Сяо-пэй тоже подтвердил, что не было среди бойцов и командиров человека, который бы не уважал и не любил комиссара.
Навстречу путникам непрерывным потоком двигались народные носильщики с трофеями. В их песнях чувствовался боевой задор. Одна песня сменяла другую, и У Чжи с наслаждением вслушивался в знакомые, но так редко слышанные им мелодии. Вот молодой женский голос запел:
Ай-я-ляй! Ай-я-ляй!
Воспоем героев-братьев в наших песнях, сестры.
Бьют, теснят врагов герои в каждой схватке острой,
Служит армия народу нашему на славу!
В плен берите офицеров, шлите на расправу.

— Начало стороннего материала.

/-! ### BIST page (R404) -/
abbrev BIST_BIST_CTL : Nat := 0x8040
abbrev BIST_BIST_CMD : Nat := 0x8044
abbrev BIST_BIST_STAT : Nat := 0x8048
abbrev BIST_ADC_CTL : Nat := 0x804C
abbrev BIST_ROT_STAT (i : Nat) : Nat := 0x8050 + 4 * i
abbrev BIST_UNIT_SEL : Nat := 0x8060
abbrev BIST_UNIT_RESULT : Nat := 0x8064
abbrev BIST_UNIT_TIME_LO : Nat := 0x8068
abbrev BIST_UNIT_TIME_HI : Nat := 0x806C
abbrev BIST_SIG_LO : Nat := 0x8070
abbrev BIST_SIG_HI : Nat := 0x8074
abbrev BIST_BOOT_FAILS : Nat := 0x8078
abbrev BIST_SLICES : Nat := 0x80A0
abbrev BIST_SLICE_FAILS : Nat := 0x80A4
abbrev BIST_ABANDONED : Nat := 0x80A8
abbrev BIST_DEFERRED : Nat := 0x80AC
abbrev BIST_UNTESTED : Nat := 0x80B0
abbrev BIST_LOOP_RUNS : Nat := 0x80B4
abbrev BIST_LOOP_FAILS : Nat := 0x80B8
abbrev BIST_LOOP_SKIPPED : Nat := 0x80BC
abbrev BIST_CONT_RUNS : Nat := 0x80C0
abbrev BIST_CONT_FAILS : Nat := 0x80C4
abbrev BIST_ADC_BAD_ROUNDS : Nat := 0x80C8

/-! ### CAL page (R405) -/
abbrev CAL_CAL_BLK : Nat := 0x9040
abbrev CAL_CAL_IDX : Nat := 0x9044
abbrev CAL_CAL_DATA : Nat := 0x9048
abbrev CAL_CAL_CMD : Nat := 0x904C
abbrev CAL_CAL_STAT : Nat := 0x9050
abbrev CAL_CAL_COUNT : Nat := 0x9054
abbrev CAL_CAL_TIME_LO : Nat := 0x9058
abbrev CAL_CAL_TIME_HI : Nat := 0x905C
abbrev CAL_TOSC_CTL : Nat := 0x9060
abbrev CAL_TOSC_STAT : Nat := 0x9064
abbrev CAL_COMMITS : Nat := 0x9068
abbrev CAL_COMMIT_ERRORS : Nat := 0x906C

/-! ### DEV page (R425) -/
abbrev DEV_DEV_CTL : Nat := 0x40
abbrev DEV_ACC_ERR : Nat := 0x44
abbrev DEV_ACC_ERR_CNT : Nat := 0x48
abbrev DEV_SCRATCH (i : Nat) : Nat := 0x50 + 4 * i

/-! ### MGMT page (R426) -/
abbrev MGMT_MB_CMD (n : Nat) : Nat := 0x1040 + 0x140 * n
abbrev MGMT_MB_STAT (n : Nat) : Nat := 0x1044 + 0x140 * n
abbrev MGMT_MB_IN (n i : Nat) : Nat := 0x1080 + 0x140 * n + 4 * i
abbrev MGMT_MB_OUT (n i : Nat) : Nat := 0x1100 + 0x140 * n + 4 * i
abbrev MGMT_MB_IRQ : Nat := 0x12C0
abbrev MGMT_GONDOLA_STAT : Nat := 0x12C4
abbrev MGMT_COMMANDS : Nat := 0x12C8
abbrev MGMT_MB_REFUSED : Nat := 0x12CC

/-! ### PCIEM page (R427) -/
abbrev PCIEM_WIN_CTL : Nat := 0x10040
abbrev PCIEM_WIN_BASE : Nat := 0x10044
abbrev PCIEM_WIN_STAT : Nat := 0x10048
abbrev PCIEM_PCIE_STAT : Nat := 0x1004C
abbrev PCIEM_CFG_ID : Nat := 0x10050
abbrev PCIEM_WIN_READS : Nat := 0x10060
abbrev PCIEM_WIN_WRITES : Nat := 0x10064
abbrev PCIEM_WIN_ABORTS : Nat := 0x10068
abbrev PCIEM_WIN_POISON_RD : Nat := 0x1006C
abbrev PCIEM_WIN_POISON_DROP : Nat := 0x10070
abbrev PCIEM_MSIX_SENT : Nat := 0x10074
abbrev PCIEM_L1_ENTRIES : Nat := 0x10078

/-! ### SPI page (R428) -/
abbrev SPI_SPI_CTL : Nat := 0x11040
abbrev SPI_SPI_STAT : Nat := 0x11044
abbrev SPI_FLASH_ID : Nat := 0x11048
abbrev SPI_RAW_CMD : Nat := 0x1104C
abbrev SPI_RAW_ADDR : Nat := 0x11050
abbrev SPI_RAW_DATA (i : Nat) : Nat := 0x11080 + 4 * i
abbrev SPI_READ_KB : Nat := 0x110C0
abbrev SPI_PROGRAMS : Nat := 0x110C4
abbrev SPI_ERASES : Nat := 0x110C8
abbrev SPI_FLASH_ERRORS : Nat := 0x110CC
abbrev SPI_LOG_NEXT : Nat := 0x110D0

/-! ### HEALTH page (R429) -/
abbrev HEALTH_HEALTH_STAT : Nat := 0x14040
abbrev HEALTH_HEALTH_COND : Nat := 0x14044
abbrev HEALTH_REC_LANE : Nat := 0x14048
abbrev HEALTH_REC_CHAN : Nat := 0x1404C
abbrev HEALTH_REC_OTHER : Nat := 0x14050
abbrev HEALTH_LEND (i : Nat) : Nat := 0x14054 + 4 * i
abbrev HEALTH_UNAVAIL_LO : Nat := 0x14070
abbrev HEALTH_UNAVAIL_HI : Nat := 0x14074
abbrev HEALTH_UNAVAIL_EVENTS : Nat := 0x14078
abbrev HEALTH_LAST_UNAVAIL : Nat := 0x1407C
abbrev HEALTH_STATE_CHANGES : Nat := 0x14080
abbrev HEALTH_FIELD_REPAIRS : Nat := 0x14084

И тут же мужские голоса весело подхватили:
Ай-я-ляй! Ай-я-ляй!
Вы за нас не беспокойтесь, дорогие сестры, —
Только пленными в бою мы взяли тысяч со́ сто.
Мы в Хунани всем бандитам дали по заслугам,
И краснеть за нас не надо дорогим подругам.
Казалось, что песня доносится отовсюду. У Чжи впервые услышал ее в дни Наньчанского восстания[35]35
Наньчанское восстание 1927 года – вооруженное восстание руководимых коммунистами воинских частей гоминдановской армии против реакционной клики Чан Кай-ши – Ван Цзин-вэя. Дата начала восстания – 1 августа 1927 года считается днем рождения Народно-освободительной армии Китая.
[Закрыть]. Ему тогда было немногим более десяти лет, и он был только удивлен этой песне, зато сегодня воспринимал ее совсем по-иному: он ощущал всем своим существом и ее мелодичность и оптимизм, пронизывающий каждую ее строчку.
Невольно У Чжи задумался о своей собственной судьбе. С раннего детства познал он нужду и горе, и не было в его жизни ни одного по-настоящему радостного дня. После того как он примкнул к революционному движению, ему поручили очень ответственную секретную работу, и он не мог принимать участия ни в партийных собраниях, ни в массовых митингах. Лишь тонкая ниточка связывала его с партийным руководством. Ежеминутно, ежесекундно он был начеку. И, конечно, все это не могло не наложить свой отпечаток на его характер. Вероятно, он казался своему новому попутчику несколько замкнутым.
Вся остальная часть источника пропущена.